DATA PROVIDED
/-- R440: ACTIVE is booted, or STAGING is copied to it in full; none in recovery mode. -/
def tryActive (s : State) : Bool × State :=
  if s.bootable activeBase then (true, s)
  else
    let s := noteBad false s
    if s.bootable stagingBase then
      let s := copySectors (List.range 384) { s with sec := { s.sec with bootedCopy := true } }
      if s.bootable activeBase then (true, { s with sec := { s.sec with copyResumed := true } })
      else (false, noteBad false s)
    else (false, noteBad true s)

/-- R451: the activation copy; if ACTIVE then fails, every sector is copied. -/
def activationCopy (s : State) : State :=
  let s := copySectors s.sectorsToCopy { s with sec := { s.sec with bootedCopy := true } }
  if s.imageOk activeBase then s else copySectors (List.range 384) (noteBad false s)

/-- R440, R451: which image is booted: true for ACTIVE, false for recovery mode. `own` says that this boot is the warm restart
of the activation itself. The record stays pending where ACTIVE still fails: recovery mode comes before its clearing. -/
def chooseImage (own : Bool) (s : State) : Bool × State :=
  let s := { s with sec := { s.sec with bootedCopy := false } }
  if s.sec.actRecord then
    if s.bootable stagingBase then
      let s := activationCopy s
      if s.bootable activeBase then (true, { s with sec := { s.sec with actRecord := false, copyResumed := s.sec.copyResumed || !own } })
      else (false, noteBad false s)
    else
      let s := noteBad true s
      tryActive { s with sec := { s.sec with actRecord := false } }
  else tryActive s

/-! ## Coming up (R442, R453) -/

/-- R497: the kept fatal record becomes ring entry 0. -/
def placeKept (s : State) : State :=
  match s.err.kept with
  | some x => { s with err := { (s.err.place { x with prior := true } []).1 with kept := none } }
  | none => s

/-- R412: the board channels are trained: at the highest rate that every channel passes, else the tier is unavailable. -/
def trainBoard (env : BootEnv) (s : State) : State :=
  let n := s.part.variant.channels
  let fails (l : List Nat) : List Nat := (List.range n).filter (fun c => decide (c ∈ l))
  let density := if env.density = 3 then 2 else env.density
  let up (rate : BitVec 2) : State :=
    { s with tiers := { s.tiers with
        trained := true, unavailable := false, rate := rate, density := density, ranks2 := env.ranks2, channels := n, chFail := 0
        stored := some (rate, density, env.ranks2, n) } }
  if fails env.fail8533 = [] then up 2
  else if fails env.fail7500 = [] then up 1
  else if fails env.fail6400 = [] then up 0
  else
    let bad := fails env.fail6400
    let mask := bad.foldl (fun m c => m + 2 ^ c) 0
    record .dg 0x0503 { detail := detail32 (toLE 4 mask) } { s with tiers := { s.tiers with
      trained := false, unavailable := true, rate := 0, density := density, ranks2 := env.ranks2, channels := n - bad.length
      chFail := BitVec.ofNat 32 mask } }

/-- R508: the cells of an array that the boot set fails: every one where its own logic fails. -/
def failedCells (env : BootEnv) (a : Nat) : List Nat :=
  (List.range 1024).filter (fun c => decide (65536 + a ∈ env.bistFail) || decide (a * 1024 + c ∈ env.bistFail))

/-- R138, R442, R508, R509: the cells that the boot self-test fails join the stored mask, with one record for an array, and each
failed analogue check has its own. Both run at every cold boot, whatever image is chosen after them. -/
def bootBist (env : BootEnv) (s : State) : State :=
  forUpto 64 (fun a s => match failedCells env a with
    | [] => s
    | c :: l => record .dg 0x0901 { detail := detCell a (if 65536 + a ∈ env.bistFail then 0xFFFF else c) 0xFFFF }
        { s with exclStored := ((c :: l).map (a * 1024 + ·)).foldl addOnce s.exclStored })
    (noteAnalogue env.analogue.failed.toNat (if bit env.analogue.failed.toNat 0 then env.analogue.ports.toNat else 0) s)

==

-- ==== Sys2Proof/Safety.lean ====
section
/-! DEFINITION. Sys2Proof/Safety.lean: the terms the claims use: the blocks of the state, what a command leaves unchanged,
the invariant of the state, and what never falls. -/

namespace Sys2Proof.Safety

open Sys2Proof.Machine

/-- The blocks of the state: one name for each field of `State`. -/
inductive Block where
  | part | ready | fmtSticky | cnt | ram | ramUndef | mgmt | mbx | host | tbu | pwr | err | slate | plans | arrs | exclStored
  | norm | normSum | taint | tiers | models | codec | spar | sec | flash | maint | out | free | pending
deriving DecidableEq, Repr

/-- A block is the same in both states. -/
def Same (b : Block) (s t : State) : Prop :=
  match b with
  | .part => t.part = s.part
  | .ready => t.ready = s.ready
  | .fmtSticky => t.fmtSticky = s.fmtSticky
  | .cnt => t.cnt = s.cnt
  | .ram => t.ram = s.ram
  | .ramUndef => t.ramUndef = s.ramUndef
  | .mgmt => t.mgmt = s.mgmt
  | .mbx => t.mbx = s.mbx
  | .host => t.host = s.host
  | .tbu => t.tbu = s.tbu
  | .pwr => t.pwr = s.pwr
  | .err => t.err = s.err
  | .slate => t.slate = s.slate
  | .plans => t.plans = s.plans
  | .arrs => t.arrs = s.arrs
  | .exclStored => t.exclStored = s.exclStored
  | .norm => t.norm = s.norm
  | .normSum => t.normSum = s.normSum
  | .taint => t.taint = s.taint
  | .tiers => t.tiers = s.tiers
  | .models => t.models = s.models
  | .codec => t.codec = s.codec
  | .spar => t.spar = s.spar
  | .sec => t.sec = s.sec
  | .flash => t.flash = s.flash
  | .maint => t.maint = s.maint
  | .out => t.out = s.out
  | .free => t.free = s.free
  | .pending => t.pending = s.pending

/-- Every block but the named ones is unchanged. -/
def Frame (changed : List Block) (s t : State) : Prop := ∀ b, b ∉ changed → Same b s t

--

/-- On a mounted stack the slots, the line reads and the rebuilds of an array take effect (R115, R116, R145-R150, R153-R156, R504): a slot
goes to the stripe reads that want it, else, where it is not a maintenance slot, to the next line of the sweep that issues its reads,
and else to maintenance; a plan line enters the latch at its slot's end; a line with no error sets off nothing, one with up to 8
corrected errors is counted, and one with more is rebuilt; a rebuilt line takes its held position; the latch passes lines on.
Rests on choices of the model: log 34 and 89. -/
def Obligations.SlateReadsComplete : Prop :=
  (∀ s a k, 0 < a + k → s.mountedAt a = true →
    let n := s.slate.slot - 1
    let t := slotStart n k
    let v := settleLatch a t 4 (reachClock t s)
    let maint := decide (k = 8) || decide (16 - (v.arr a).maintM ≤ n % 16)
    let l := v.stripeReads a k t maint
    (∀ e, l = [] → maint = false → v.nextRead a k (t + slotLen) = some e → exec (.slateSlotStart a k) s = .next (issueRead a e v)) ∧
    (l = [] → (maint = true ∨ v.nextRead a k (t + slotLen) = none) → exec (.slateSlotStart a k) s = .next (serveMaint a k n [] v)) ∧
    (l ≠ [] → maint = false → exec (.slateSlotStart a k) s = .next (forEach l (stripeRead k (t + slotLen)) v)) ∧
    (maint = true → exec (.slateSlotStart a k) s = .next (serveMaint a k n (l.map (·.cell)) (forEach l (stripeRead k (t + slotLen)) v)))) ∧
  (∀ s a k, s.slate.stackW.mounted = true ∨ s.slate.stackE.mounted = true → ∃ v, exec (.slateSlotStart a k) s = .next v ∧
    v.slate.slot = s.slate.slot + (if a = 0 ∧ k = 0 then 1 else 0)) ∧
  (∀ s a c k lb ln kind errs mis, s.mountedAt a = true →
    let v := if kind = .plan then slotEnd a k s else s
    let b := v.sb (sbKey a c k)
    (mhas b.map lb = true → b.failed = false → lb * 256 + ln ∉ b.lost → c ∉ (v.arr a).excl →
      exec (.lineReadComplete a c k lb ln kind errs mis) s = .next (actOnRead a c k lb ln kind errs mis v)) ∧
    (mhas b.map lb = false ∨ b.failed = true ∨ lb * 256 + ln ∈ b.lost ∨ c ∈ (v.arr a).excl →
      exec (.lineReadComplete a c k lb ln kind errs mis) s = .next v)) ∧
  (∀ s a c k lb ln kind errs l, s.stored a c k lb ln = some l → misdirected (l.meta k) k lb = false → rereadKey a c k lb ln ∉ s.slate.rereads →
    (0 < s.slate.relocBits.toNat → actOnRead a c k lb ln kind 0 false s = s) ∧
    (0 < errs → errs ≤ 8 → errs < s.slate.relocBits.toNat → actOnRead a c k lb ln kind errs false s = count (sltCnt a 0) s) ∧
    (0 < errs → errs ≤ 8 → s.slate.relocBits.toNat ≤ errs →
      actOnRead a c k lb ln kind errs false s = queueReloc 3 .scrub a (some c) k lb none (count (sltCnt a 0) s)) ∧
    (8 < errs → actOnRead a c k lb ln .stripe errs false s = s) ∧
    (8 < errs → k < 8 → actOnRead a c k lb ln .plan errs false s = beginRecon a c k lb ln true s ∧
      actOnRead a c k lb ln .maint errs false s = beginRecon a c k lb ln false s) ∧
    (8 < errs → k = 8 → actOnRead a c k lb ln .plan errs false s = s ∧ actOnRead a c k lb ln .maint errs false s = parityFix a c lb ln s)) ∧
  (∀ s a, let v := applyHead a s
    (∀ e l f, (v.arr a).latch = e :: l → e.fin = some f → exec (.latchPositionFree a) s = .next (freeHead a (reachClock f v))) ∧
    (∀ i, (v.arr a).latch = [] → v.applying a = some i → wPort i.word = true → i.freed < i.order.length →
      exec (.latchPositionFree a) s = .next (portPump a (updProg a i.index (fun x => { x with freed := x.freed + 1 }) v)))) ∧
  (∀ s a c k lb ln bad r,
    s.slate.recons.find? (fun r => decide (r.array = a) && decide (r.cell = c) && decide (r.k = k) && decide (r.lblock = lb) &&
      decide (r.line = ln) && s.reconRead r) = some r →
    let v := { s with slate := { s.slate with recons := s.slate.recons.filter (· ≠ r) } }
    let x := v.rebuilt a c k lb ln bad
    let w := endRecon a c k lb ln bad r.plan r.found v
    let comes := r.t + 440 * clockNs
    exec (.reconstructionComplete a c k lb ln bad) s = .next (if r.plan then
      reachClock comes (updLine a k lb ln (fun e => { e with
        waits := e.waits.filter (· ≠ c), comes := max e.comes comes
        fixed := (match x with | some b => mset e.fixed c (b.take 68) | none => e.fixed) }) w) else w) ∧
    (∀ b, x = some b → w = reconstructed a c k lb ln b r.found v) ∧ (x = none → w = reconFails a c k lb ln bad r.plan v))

TASK REQUIREMENTS
Work out how many lines of the records contain the string "recovery". Nothing but the number should be written.

RESPONSE AREA
3